Task to carry out: Please count the lines in the data below that hold the word "BitVec", and give only the number.

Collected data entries

-- ==== Sys2Proof/Laws/Encoding.lean ====
section
/-! SUPPORT. The fields of a word and of an encoded instruction (30_encoding.md R60, R62). -/

namespace Sys2Proof

@[simp] theorem opField_append (op : OpBits) (a : Addr) : opField (op ++ a) = op := by
  apply BitVec.eq_of_getLsbD_eq
  intro i hi
  simp only [opField, BitVec.getLsbD_extractLsb', BitVec.getLsbD_append]
  have : ¬ (12 + i < 12) := by omega
  simp [this, hi]

@[simp] theorem operandField_append (op : OpBits) (a : Addr) : operandField (op ++ a) = a := by
  apply BitVec.eq_of_getLsbD_eq
  intro i hi
  simp only [operandField, BitVec.getLsbD_extractLsb', BitVec.getLsbD_append]
  have : 0 + i < 12 := by omega
  simp [hi]

/-- A word is its two fields (R60). -/
theorem fields_append (w : Word) : opField w ++ operandField w = w := by
  apply BitVec.eq_of_getLsbD_eq
  intro i hi
  simp only [opField, operandField, BitVec.getLsbD_extractLsb', BitVec.getLsbD_append]
  by_cases h : i < 12
  · simp [h]
  · have h1 : i - 12 < 4 := by omega
    have h2 : 12 + (i - 12) = i := by omega
    simp [h, h1, h2]

@[simp] theorem opField_encode (i : Instr) : opField (encode i) = i.opcode := opField_append _ _

@[simp] theorem operandField_encode (i : Instr) : operandField (encode i) = i.operand := operandField_append _ _

/-- The decoder drops no bit of either field. -/
theorem decodeFields_fields (op : OpBits) (a : Addr) :
    (decodeFields op a).opcode = op ∧ (decodeFields op a).operand = a := by
  unfold decodeFields
  split <;>
    refine ⟨?_, rfl⟩ <;>
    (apply BitVec.eq_of_getLsbD_eq; intro i hi
     match i, hi with
     | 0, _ => simp_all [Instr.opcode]
     | 1, _ => simp_all [Instr.opcode]
     | 2, _ => simp_all [Instr.opcode]
     | 3, _ => simp_all [Instr.opcode])

end Sys2Proof
end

Response to this task: 7